(Saved data entries)
/-- A fork receives references to its parent's pages for the first `n` positions (R124). -/
def ibFork (r parent n : Nat) (s : State) : State :=
  let bt := s.blockTokens
  let k := ceilDiv n bt
  let s := (List.range k).foldl (fun s i =>
    let p := (s.btab parent i).1
    (s.setBtab r i p (if i + 1 = k then n - i * bt else bt)).addRef p) s
  let s := (s.setRecBits r 0 31 15 k).setRecBits r 0 63 32 n
  -- of the parent's pages that are lost the fork is a holder as well (R131)
  let s : State := match (List.range k).find? fun i => decide (s.pgState (s.btab r i).1 = LOST) with
    | some i => ((s.setRecBits r 0 7 7 1).setRecBits r 3 31 0 i).bump Reg.IB_STAT_REPREFILL
    | none => s
  (s.setRecQ r 2 (((s.chainHashes r (n / bt)).getLast?).getD 0)).countT2 r

/-- A request's record as it opens (R140, Table 2). -/
def ibOpen (r space : Nat) (fork : Bool) (s : State) : State :=
  let s := (List.range 8).foldl (fun s k => s.setRecQ r k 0) s
  ((s.setRecQ r 0 (fld (b2n fork) 6 ||| w64 WAITING)).setRecQ r 1 (w64 space)).setRecQ r 3 0xFFFFFFFF

/-- A request closes (R133): its references are dropped and its record is FREE. -/
def ibClose (r : Nat) (s : State) : State :=
  let s := (s.dropGrowth r).dropBlocks r 0
  let s := s.modIb fun b => { b with admitted := Map.erase r b.admitted }
  (List.range 8).foldl (fun s k => s.setRecQ r k 0) s

/-! ### Loss of a port (R130) and table errors (R132) -/

/-- Port `p` becomes unusable (R130). -/
def ibLosePort (p : Nat) (s : State) : State :=
  let lose (s : State) : State :=
    let mine := s.ch.moves.filter fun m => isIbexMove m && decide (m.srcPool = p + 1 ∨ m.dstPool = p + 1)
    let s := mine.foldl (fun s m =>
      if m.kind = .demote then s.keepResident m
      else if m.kind = .evac then (s.endMove m.id).setIbUsed m.dstPool m.dstFrame false
      else s.loseFetch m) s
    (s.livePages.filter fun g => decide (s.pgState g = DEMOTED ∧ s.pgPort g = p)).foldl (fun s g => (s.setIbUsed (p + 1) (s.pgFrame g) false).losePage g) s
  let s := if s.ib.active then lose s else s
  (s.setRegBits (Reg.IB_T2_POOL + 8 * p) 31 31 0).raise Reg.IB Err.IB_T2_PORT_LOST { Capture.none with cls := 5, index := p }

/-- An uncorrectable error in a page record or an index entry makes the page LOST (R132). -/
def pageUncorr (p : Nat) (s : State) : State :=
  let s : State := match s.ibMove? p with
    | some m => if m.kind = .demote then s.keepResident m
        else if m.kind = .evac ∨ m.kind = .cow then (s.endMove m.id).setIbUsed m.dstPool m.dstFrame false
        else ((s.endMove m.id).setIbUsed 0 m.dstFrame false).setIbUsed m.srcPool m.srcFrame false
    | none => s
  let st := s.pgState p
  if st = 0 ∨ st = LOST then s
  else
    let s : State := if st = RESIDENT then s.setIbUsed 0 (s.pgFrame p) false
      else if st = DEMOTED then s.setIbUsed (1 + s.pgPort p) (s.pgFrame p) false else s
    s.losePage p

/-! ### Service (R134) -/

/-- Ibex's structures in tier 1 (R115 Table 1): base and size. -/
def ibTables (s : State) : List (Nat × Nat) :=
  let n := s.reqCount * s.maxBlocks
  [(s.recBase 0, 64 * s.reqCount), (s.btabAddr 0 0, 8 * n), (s.ftabAddr 0 0, 4 * n), (s.histAddr 0 0, 4 * s.reqCount * s.histCap),
   (s.pageAddr 0, s.bitmapAddr (1 + Config.downPorts) - s.pageAddr 0), (s.indexAddr 0 0, 2 ^ 26)]

/-- A range of memory becomes 0, and no line of it is poisoned. -/
def clearRange (s : State) (r : Nat × Nat) : State :=
  { s with mem := Mem.clear r.1 r.2 s.mem, poison := s.poison.filter fun l => !decide (r.1 ≤ 64 * l ∧ 64 * l < r.1 + r.2) }

/-- Ibex goes into service once no cache holds a line of its tables (R115). After a fundamental reset it finds them at their reset values, which
are 0 (R134). -/
def ibStart (s : State) : State :=
  if !s.ib.starting || !(s.heldLines s.ibTables).isEmpty then s
  else
    let s := if s.ib.fresh then s.ibTables.foldl clearRange s else s
    s.modIb fun i => { i with active := true, starting := false, fresh := false }

/-- IB_CTRL.ENABLE is accepted with this configuration (R134): every field lies in the range its table gives. -/
def ibConfigOk (s : State) : Bool :=
  let inRange (v lo hi : Nat) : Bool := decide (lo ≤ v ∧ v ≤ hi)
  inRange (s.regBits Reg.IB_POOL_CFG 25 21) 10 16 && inRange (s.regBits Reg.IB_POOL_CFG 20 16) 6 16 &&
  inRange (s.regBits Reg.IB_POOL_CFG 9 8) 0 2 && inRange (s.regBits Reg.IB_POOL_CFG 4 0) 16 26 &&
  inRange (s.regBits Reg.IB_PAGES 31 0) 0 (2 ^ 28) && decide (s.regBits Reg.IB_CTRL 15 8 < s.regBits Reg.IB_CTRL 23 16)

end State

end Sys2Proof.Machine
end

AIM OF THE EXERCISE — Reproduce verbatim the lines above, from the line with "errors (R132) -/" through the line with "LOST (R132). -/".

WRITTEN RESPONSE —
/-! ### Loss of a port (R130) and table errors (R132) -/

/-- Port `p` becomes unusable (R130). -/
def ibLosePort (p : Nat) (s : State) : State :=
  let lose (s : State) : State :=
    let mine := s.ch.moves.filter fun m => isIbexMove m && decide (m.srcPool = p + 1 ∨ m.dstPool = p + 1)
    let s := mine.foldl (fun s m =>
      if m.kind = .demote then s.keepResident m
      else if m.kind = .evac then (s.endMove m.id).setIbUsed m.dstPool m.dstFrame false
      else s.loseFetch m) s
    (s.livePages.filter fun g => decide (s.pgState g = DEMOTED ∧ s.pgPort g = p)).foldl (fun s g => (s.setIbUsed (p + 1) (s.pgFrame g) false).losePage g) s
  let s := if s.ib.active then lose s else s
  (s.setRegBits (Reg.IB_T2_POOL + 8 * p) 31 31 0).raise Reg.IB Err.IB_T2_PORT_LOST { Capture.none with cls := 5, index := p }

/-- An uncorrectable error in a page record or an index entry makes the page LOST (R132). -/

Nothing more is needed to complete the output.